SAN FRANCISCO (KGO) -- Organizers of J.P. Morgan's healthcare conference say they will be back in San Francisco in 2024, but they've pointed out one concern.
In a recent letter to Mayor London Breed obtained by ABC7 News Insider Phil Matier, those with J.P. Morgan said they had a successful conference in January and announced their return next year.
"I say thank you J.P. Morgan Chase for making the decision, having the confidence in the city that we can pull it off, that's based off their recent experience," said Jim Wunderman of the Bay Area Council.
A simple 'thank you' from the business community in San Francisco.
It's estimated that more than $86 million was brought into San Francisco because of the conference.
But while organizers say the city was clean and they felt safe, they wrote, "One major concern we continue to hear from our clients is the price gouging and lack of flexibility exhibited by San Francisco's hotels during the conference period."
"So we're coming out of this doldrums of the pandemic saying, 'okay welcome everybody back but you better be willing to pay,' but that puts us in competition with places like Las Vegas and that's the downside of it all," said Matier.
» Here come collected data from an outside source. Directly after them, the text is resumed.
-- ==== Sys2Proof/Tests/Slice0.lean ====
section
/-!
SUPPORT. Tests of the model, and a state for every case the statements speak of.
-/
namespace Sys2Proof.Tests
set_option Elab.async false
open Sys2Proof Sys2Proof.Machine

/-- The block after reset, with a valid Beat. -/
def beatUp : State := { State.reset with beat := { State.reset.beat with valid := true } }

/-- Ready, and reset with one part changed. -/
def readyState : State := setFld State.reset rArmCtl 31 31 1
def withPwr (f : PwrSt → PwrSt) : State := modPwr State.reset f
def withCure (f : CureSt → CureSt) : State := modCure State.reset f

/-- A port that is UP, over a space of 16 MiB whose panels are written. -/
def portUp : State :=
  modPort { setFld State.reset rMapLmsTop 22 0 1 with map := { State.reset.map with
    blank := { fill := false, ex := [] }, summary := { fill := false, ex := [] } } } 0 fun x => { x with mode := .up }
def plainReq : FrpReq :=
  { tag := 5, addr := 64, mask := 0xFF, mid := 3, qos := 1, rt := false, lock := false, lockEnd := false, poison := false }

theorem witness_requests : reqReady portUp 0 = true ∧ (port portUp 0).tags.contains plainReq.tag.val = false ∧
    plainReq.mid.getLsbD 11 = false ∧ inDrain portUp = false ∧ (port portUp 0).wdBuf = [] ∧ flagsBad none plainReq = false ∧
    flagsBad (some .rdLine) plainReq = false ∧ flagsBad (some .wrPart) plainReq = false ∧
    flagsBad (some .trim) plainReq = false ∧ addrBad (requestTaken portUp 0 plainReq) .rdLine 64 = false ∧
    addrBad (requestTaken portUp 0 plainReq) .cas8 64 = false ∧
    addrBad (requestTaken portUp 0 { plainReq with addr := 65536 }) .trim 65536 = false ∧
    servedAtPort (requestTaken portUp 0 plainReq) (mkReq (requestTaken portUp 0 plainReq) 0 .rdPart plainReq) = false := by
  decide

def withPort (f : Port → Port) : State := modPort portUp 0 f
def oneNotice : Notice :=
  { overflow := false, ring := 0, ownerMid := 0, srcDev := 0, index := 0, imm := 0, conn := 0 }

theorem witness_transfers : (port (withPort fun x => { x with creds := 1 }) 0).mode = .up ∧
    (port (withPort fun x => { x with creds := 1 }) 0).creds ≠ 0 ∧ (port portUp 0).wdWait = [] ∧
    (port (withPort fun x => { x with creds := 1, wdWait := [none] }) 0).wdWait = [none] ∧
    (port (withPort fun x => { x with creds := 1, wdWait := [some 7] }) 0).wdWait = [some 7] ∧
    (port (withPort fun x => { x with cmpBuf := [⟨3, .ok⟩] }) 0).cmpBuf = [⟨3, .ok⟩] ∧
    (port (withPort fun x => { x with cmpBuf := [⟨3, .ok⟩] }) 0).rdBuf.any (fun b => b.tag = 3) = false := by decide
theorem witness_rd_beat : (port (withPort fun x => { x with rdBuf := [⟨3, 1, false⟩] }) 0).mode = .up ∧
    (port (withPort fun x => { x with rdBuf := [⟨3, 1, false⟩] }) 0).rdBuf = [⟨3, 1, false⟩] := ⟨rfl, rfl⟩
/-- Ready, port 0 down and enabled, its link about to rise. -/
def portRise : State := setFld readyState (rFrpCtl 0) 0 0 1
theorem witness_rise : (port portRise 0).mode = .down ∧
    isReady (maskNote (modPort portRise 0 fun x => { x with live := true }) 0) = true ∧
    rbit (maskNote (modPort portRise 0 fun x => { x with live := true }) 0) (rFrpCtl 0) 0 = true ∧
    portRise.cure.drain ≠ .complete := by decide +kernel
theorem witness_lines :
    (port (withPort fun x => { x with mode := .quiesce }) 0).mode = .quiesce ∧
    (tagsInside (withPort fun x => { x with mode := .quiesce }) 0).isEmpty = true ∧
    (port (withPort fun x => { x with mode := .quiesce }) 0).live = false ∧
    ({ State.reset with ntc := [oneNotice] } : State).ntc = [oneNotice] := by decide
theorem witness_frp_ctl : ∀ p : Fin 8, (regFind (rFrpCtl p.val).off).any (fun h => !h.high) = true := by decide

/-- A request waiting before the pools. -/
def waiting (op : MemOp) : Req :=
  { rid := 0, src := 0, eng := 0, op := op, addr := 64, mask := 0, data := 0, hasData := true, poison := false, mid := 3, qos := 0
    rt := false, lock := false, lockEnd := false, pool := 0, dest := .drop, kind := .access, since := none }
def withWait (op : MemOp) : State :=
  setFld { portUp with adm := { portUp.adm with wait := [waiting op] } } rAdmWaitAlarm 23 0 1

theorem witness_admission_head : headOf (withWait .prefetch) 0 0 = some (waiting .prefetch) := rfl
theorem witness_admission : eligible (withWait .prefetch) 0 (waiting .prefetch) = true ∧
    0 < fld (withWait .prefetch) rAdmWaitAlarm 23 0 ∧
    (port (withPort fun x => { x with lock := { x.lock with mode := .inLock, held := true } }) 0).lock.held = true := by decide
theorem witness_pool_none : choose (poolPrep State.reset 0 0) 0 (candidates (poolPrep State.reset 0 0) 0) = none := by decide +kernel
theorem witness_pool_some : (choose (poolPrep (withWait .rdLine) 0 0) 0 (candidates (poolPrep (withWait .rdLine) 0 0) 0)).any
    (fun r => decide (ttClassFor (poolChosen (poolPrep (withWait .rdLine) 0 0)
      0 (candidates (poolPrep (withWait .rdLine) 0 0) 0) r) 0 0 = some .shared)) = true := by decide +kernel

/-- Channel 2, which the PHY drives, with its scheduler changed, and the settings that its timed commands ask for. -/
def withSch (f : SchedSt → SchedSt) : State :=
  modKeep (modSch (setFld (setFld (setFld (setFld State.reset (rSchCtl 2) 7 0 1) (rSchPage 2) 1 0 2) (rSchPwr 2) 15 0 1)
    (rSchSridle 2) 19 0 1) 2 f) 2 fun k => { k with owner := false }
def someRead : RdEnt :=
  { arr := 0, coord := ⟨2, 0, 0, 0, 0, 0, 0⟩, das := 0, dest := .scrub 0 false, stamp := 0, who := ⟨17, 0⟩, urg := 0, rt := false
    noProbe := false }

theorem witness_issue : mayIssue (mclkEdge (modPhy State.reset 2 fun p => { p with run := some .cold }) 2) 2 = false ∧
    mayIssue (mclkEdge (withSch id) 2) 2 = true ∧ (chan (mclkEdge (withSch id) 2) 2).sch.sr = .active ∧
    (exitPowerDown (mclkEdge (withSch id) 2) 2).1 = false := by decide +kernel
theorem witness_issue_wakes : (let s := modRank (withSch fun q => { q with rq := [someRead] }) 2 0 fun r => { r with pwr := .powerDown }
    mayIssue (mclkEdge s 2) 2 = true ∧ (chan (mclkEdge s 2) 2).sch.sr = .active ∧ (exitPowerDown (mclkEdge s 2) 2).1 = true) := by
  decide +kernel
theorem witness_issue_sr : (let s := withSch fun q => { q with sr := .entry }
    mayIssue (mclkEdge s 2) 2 = true ∧ (chan (mclkEdge s 2) 2).sch.sr = .entry ∧ hasRequest (chan (mclkEdge s 2) 2).sch = false) ∧
    (let s := withSch fun q => { q with sr := .entry, rq := [someRead] }
    mayIssue (mclkEdge s 2) 2 = true ∧ (chan (mclkEdge s 2) 2).sch.sr = .entry ∧ hasRequest (chan (mclkEdge s 2) 2).sch = true) ∧
    (let s := withSch fun q => { q with sr := .selfRefresh, rq := [someRead] }
    mayIssue (mclkEdge s 2) 2 = true ∧ (chan (mclkEdge s 2) 2).sch.sr = .selfRefresh ∧ hasRequest (chan s 2).sch = true ∧
      hasRequest (chan (mclkEdge s 2) 2).sch = true) := by decide +kernel
theorem witness_scheduler : (let s := withSch fun q => { q with hold := .holding }; let q := (chan s 2).sch;
      wstateNext q.wstate q.wq.length (fld s (rSchWdrain 2) 22 16) (fld s (rSchWdrain 2) 6 0) (decide (q.hold = .holding))
        (inDrain s) (q.wq.isEmpty && q.glue.isEmpty) (decide (q.hold = .run)) ≠ q.wstate) ∧
    (chan (withSch id) 2).sch.wstate = .read ∧ 0 < fld (withSch id) (rSchCtl 2) 7 0 ∧ readQueued (withSch id) 2 0 = false ∧
    (enterOne (withSch fun q => { q with arrive := [⟨none, .inl someRead, false⟩] }) 2 ⟨none, .inl someRead, false⟩).isSome = true ∧
    pdEnabled (withSch id) 2 = true ∧ (rankAt (withSch id) 2 0).pwr = .active ∧
    schedUp (withSch id) 2 = true ∧ rankWanted (chan (withSch id) 2).sch 0 = false ∧ rankBusy (withSch id) 2 0 = false ∧
    rankBusy (modRef (withSch id) 2 fun r => { r with busy := [(0, 1000)] }) 2 0 = true ∧
    (chan (withSch id) 2).phy.window = none ∧ (chan (withSch id) 2).sch.sr = .active ∧ hasRequest (chan (withSch id) 2).sch = false ∧
    rankOk (withSch id) 0 = true ∧ srEnabled (withSch id) 2 = true ∧ (chan (withSch id) 2).sch.hold = .run := by decide
theorem witness_page : let b : BankId := { sub := 1, rank := 0, bg := 3, ba := 2 }
    let k : Coord := ⟨2, 1, 0, 3, 2, 0, 0⟩
    let s := withSch fun q => { q with banks := smSet BankSt.idle [] (bankKey k) { BankSt.idle with row := some 9 } }
    k = ⟨2, b.sub.val, b.rank.val, b.bg.val, b.ba.val, 0, 0⟩ ∧ (bankAt s 2 (bankKey k)).row = some 9 ∧
      fld s (rSchPage 2) 1 0 = 2 ∧ mayIssue s 2 = true ∧ bankFree s 2 k (nowCk s 2) = true ∧ earliestPre s 2 (bankKey k) ≤ nowCk s 2 + 3 ∧ rowDone (chan s 2).sch { k with row := 9 } = true := by decide

theorem witness_hold : (chan State.reset 2).sch.hold = .run ∧ devHolding State.reset = false ∧ State.reset.pwr.pfail = false ∧
    (let s := withPwr fun x => { x with pfail := true };
      (chan s 2).sch.hold = .run ∧ devHolding s = false ∧ s.pwr.pfail = true) ∧
    (let s := withSch fun q => { q with hold := .holding };
      (chan s 2).sch.hold = .holding ∧ devHolding s = false ∧ (chan s 2).sch.devNext = false ∧ (chan s 2).sch.inDev = false ∧
        drained s 2 = true) ∧
    (let s := withSch fun q => { q with hold := .held };
      (chan s 2).sch.hold = .held ∧ devHolding s = false ∧ (schRelease s 2 none).2 = false) ∧
    (let s := withSch fun q => { q with hold := .held, inDev := true };
      (chan s 2).sch.hold = .held ∧ (chan s 2).sch.inDev = true) ∧
    (let s := withSch fun q => { q with hold := .releasing };
      (chan s 2).sch.hold = .releasing ∧ (chan s 2).sch.devNext = false) ∧
    (let s := withSch fun q => { q with hold := .releasing, devNext := true };
      (chan s 2).sch.hold = .releasing ∧ (chan s 2).sch.devNext = true) ∧
    devState (withSch fun q => { q with hold := .holding, inDev := true }) = 1 ∧
    devState (forEach allChans State.reset fun s c => modSch s c fun q => { q with hold := .held, inDev := true }) = 2 := by
  decide +kernel

def withRef (f : RefSt → RefSt) : State := modRef beatUp 2 f
def tgt0 : RefTgt := { rank := 0, bank := 0 }
def coolPoll : PollRead := { mr4 := [.x1], temps := [40], xfers := 2, fails := [] }
def row0 : NbrRow := { sub := 0, rank := 0, bg := 0, ba := 0, row := 5 }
While competition from other cities is strong, Wunderman believes prices will soften as more conventions come to town. That said, he believes officials must work with hotels on this.
"Ultimately it's up to the hotels probably to decide what they want to do, but in their own interest long-term, if they want to see this particular convention here I think that they're going to need to moderate their prices a little bit," said Wunderman.
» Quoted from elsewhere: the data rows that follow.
-- ==== Sys2Proof/Laws/Step.lean ====
section
/-! SUPPORT. What a submission, a host write and a step can do, said once. -/

namespace Sys2Proof.Machine

theorem submit_of_ok {b : Byte} {i : Instr} (h : decode b = .ok i) (s : State) : submit b s = exec i s := by
  rw [submit, h]

theorem submit_of_error {b : Byte} {op : BitVec 4} (h : decode b = .error (.illegalOp op)) (s : State) :
    submit b s = .next (s.raiseFault .illegalOp) := by
  rw [submit, h]

/-- The cases of a step that answers a next state: no access pending, a read, reset, a stored byte, an ignored write, a
submitted command. -/
theorem step_eq_next {s t : State} (h : step s = .next t) :
    (s.port = [] ∧ t = s) ∨
    (∃ a rest, s.port = .read a :: rest ∧ t = (s.setPort rest).reply (memRead (s.setPort rest) a)) ∨
    (∃ rest, s.port = .reset :: rest ∧ t = (s.setPort rest).assertReset) ∨
    (∃ a v rest, s.port = .write a v :: rest ∧ a.toNat ≤ 0x7F ∧ t = (s.setPort rest).storeByte a.toNat v) ∨
    (∃ a v rest, s.port = .write a v :: rest ∧ ¬ a.toNat ≤ 0x7F ∧ (a = 0xA0 → statusFault s.status = true) ∧
      t = s.setPort rest) ∨
    (∃ v rest, s.port = .write 0xA0 v :: rest ∧ statusFault s.status = false ∧
      submit v ((s.setPort rest).setCmd v) = .next t) := by
  unfold step hostStep at h
  split at h
  · next hp => exact .inl ⟨hp, (Host.Outcome.next.inj h).symm⟩
  · next a rest hp =>
    rw [hp]
    cases a with
    | read a => exact .inr (.inl ⟨a, rest, rfl, (Host.Outcome.next.inj h).symm⟩)
    | reset => exact .inr (.inr (.inl ⟨rest, rfl, (Host.Outcome.next.inj h).symm⟩))
    | write a v =>
      simp only [hostAccess, memWrite] at h
      split at h
      · next ha => exact .inr (.inr (.inr (.inl ⟨a, v, rest, rfl, ha, (Host.Outcome.next.inj h).symm⟩)))
      · next ha =>
        split at h
        · next he =>
          subst he
          split at h
          · next hf =>
            exact .inr (.inr (.inr (.inr (.inl ⟨_, v, rest, rfl, ha, fun _ => hf, (Host.Outcome.next.inj h).symm⟩))))
          · next hf => exact .inr (.inr (.inr (.inr (.inr ⟨v, rest, rfl, by simpa using hf, h⟩))))
        · next he =>
          exact .inr (.inr (.inr (.inr (.inl
            ⟨_, v, rest, rfl, ha, fun e => absurd e he, (Host.Outcome.next.inj h).symm⟩))))

end Sys2Proof.Machine
end

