theorem State.finish_keyIn {s : State} (h : s.mem.wf = true) (d : Digest) : (s.finish d).keyIn = s.keyIn := by
  ext j hj : 1
  rw [State.keyIn_getElem, State.keyIn_getElem, State.finish_mem, State.storeDigest_read_outside h d (by omega)]

/-- A digest stored a second time changes no byte, so the canonical memory stays the same list. -/
theorem State.storeDigest_storeDigest {s t : State} (h : s.mem.wf = true) (d : Digest)
    (ht : t.mem = (s.storeDigest d).mem) : (t.storeDigest d).mem = t.mem := by
  have htwf : t.mem.wf = true := by rw [ht]; exact State.storeDigest_wf h d
  refine Memory.eq_of_read_eq (State.storeDigest_wf htwf d) htwf fun a => ?_
  rw [State.storeDigest_read htwf, ht, State.storeDigest_read h]
  split <;> rfl

theorem State.finish_finish {s : State} (h : s.mem.wf = true) (d : Digest) :
    (s.finish d).finish d = s.finish d := by
  have hmem : ((s.finish d).finish d).mem = (s.finish d).mem := State.storeDigest_storeDigest h d rfl
  have hstatus : ((s.finish d).finish d).status = (s.finish d).status := by simp
  rw [State.finish_eq (s.finish d), hmem, ← State.finish_status, hstatus]
  rfl

/-- From the two unfaulted values of `STATUS` a finished operation leaves `0x01` (R16). -/
theorem setDone_true_of_unfaulted {st : BitVec 8} (h : st = 0x00 ∨ st = 0x01) : setDone true st = 0x01 := by
  obtain rfl | rfl := h <;> rfl

/-- A finished operation as the two commands' statements say it: for any digest `d`, the state with the bytes of `d` at
`0x80`..`0x9F`. -/
theorem State.finish_writes {s : State} (h : s.mem.wf = true) (d : Digest) :
    ∃ m : Memory,
      (.next (s.finish d) : Result) = .next { s with
        mem := m, status := Machine.setDone true s.status, phase := .idle, laneS := none, laneT := none, rnd := none,
        opk := none, nl := none } ∧
      m.wf = true ∧
      (∀ a : Nat, m.read a = if ha : 0x80 ≤ a ∧ a < 0xA0 then d[a - 0x80] else s.mem.read a) ∧
      (s.status = 0x00 ∨ s.status = 0x01 → Machine.setDone true s.status = 0x01) :=
  ⟨(s.finish d).mem, congrArg _ (s.finish_eq d), State.finish_wf h d, State.storeDigest_read h d,
    setDone_true_of_unfaulted⟩

/-- Settles O15: the command answers `finish` with the digest of `STATE_IN`. -/
theorem h512WritesHaraka512OfTheInput : Obligations.H512WritesHaraka512OfTheInput := by
  intro n h s hwf
  rw [exec_h512_of_le h s]
  exact State.finish_writes hwf _

/-- Settles O16: as for `H512 n`, and `Haraka512K` is by definition `Haraka512` of the exclusive-or. -/
theorem h512KWritesHaraka512OfTheKeyedInput : Obligations.H512KWritesHaraka512OfTheKeyedInput := by
  intro n h s hwf
  rw [exec_h512k_of_le h s, haraka512K]
  exact State.finish_writes hwf _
San Francisco's recent national image, fair or not, has been one of shoplifting and unhoused individuals on the streets. This letter though is proof of the positive experiences being had here.
Matier says the conversation is now focusing on the cost of doing business in a city like San Francisco.
"San Francisco has always been a fun place to have a convention and it's always been an expensive place to have a convention, the question is given remote work, giving the changing economy, can it continue to be both?" said Matier.